* _Task directions_:
The lines needed are those from the start of the records through the line holding "on (R300). -/", each copied exactly.

* _Records for the exercise_:
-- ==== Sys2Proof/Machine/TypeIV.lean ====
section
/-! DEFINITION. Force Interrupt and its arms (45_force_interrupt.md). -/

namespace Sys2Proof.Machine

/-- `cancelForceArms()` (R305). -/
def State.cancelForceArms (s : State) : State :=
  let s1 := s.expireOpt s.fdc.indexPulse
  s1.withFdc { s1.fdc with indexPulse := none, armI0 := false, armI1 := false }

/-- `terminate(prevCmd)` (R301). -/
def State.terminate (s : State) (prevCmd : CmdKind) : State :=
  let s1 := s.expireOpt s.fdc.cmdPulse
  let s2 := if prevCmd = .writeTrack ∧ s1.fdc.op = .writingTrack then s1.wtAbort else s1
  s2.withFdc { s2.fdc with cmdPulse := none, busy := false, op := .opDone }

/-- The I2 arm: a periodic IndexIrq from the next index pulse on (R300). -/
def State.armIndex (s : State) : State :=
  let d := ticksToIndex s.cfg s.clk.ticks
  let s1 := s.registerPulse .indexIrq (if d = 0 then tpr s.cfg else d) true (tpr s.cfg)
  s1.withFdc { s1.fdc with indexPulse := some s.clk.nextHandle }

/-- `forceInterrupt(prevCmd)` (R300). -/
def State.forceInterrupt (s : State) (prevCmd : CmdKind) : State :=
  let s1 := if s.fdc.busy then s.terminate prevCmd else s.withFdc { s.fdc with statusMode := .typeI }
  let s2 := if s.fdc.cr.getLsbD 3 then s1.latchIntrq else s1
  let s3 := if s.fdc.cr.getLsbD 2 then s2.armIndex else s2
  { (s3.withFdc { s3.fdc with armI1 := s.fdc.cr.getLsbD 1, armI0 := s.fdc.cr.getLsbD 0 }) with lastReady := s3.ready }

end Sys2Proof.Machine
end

* _Output of the task_:
-- ==== Sys2Proof/Machine/TypeIV.lean ====
section
/-! DEFINITION. Force Interrupt and its arms (45_force_interrupt.md). -/

namespace Sys2Proof.Machine

/-- `cancelForceArms()` (R305). -/
def State.cancelForceArms (s : State) : State :=
  let s1 := s.expireOpt s.fdc.indexPulse
  s1.withFdc { s1.fdc with indexPulse := none, armI0 := false, armI1 := false }

/-- `terminate(prevCmd)` (R301). -/
def State.terminate (s : State) (prevCmd : CmdKind) : State :=
  let s1 := s.expireOpt s.fdc.cmdPulse
  let s2 := if prevCmd = .writeTrack ∧ s1.fdc.op = .writingTrack then s1.wtAbort else s1
  s2.withFdc { s2.fdc with cmdPulse := none, busy := false, op := .opDone }

/-- The I2 arm: a periodic IndexIrq from the next index pulse on (R300). -/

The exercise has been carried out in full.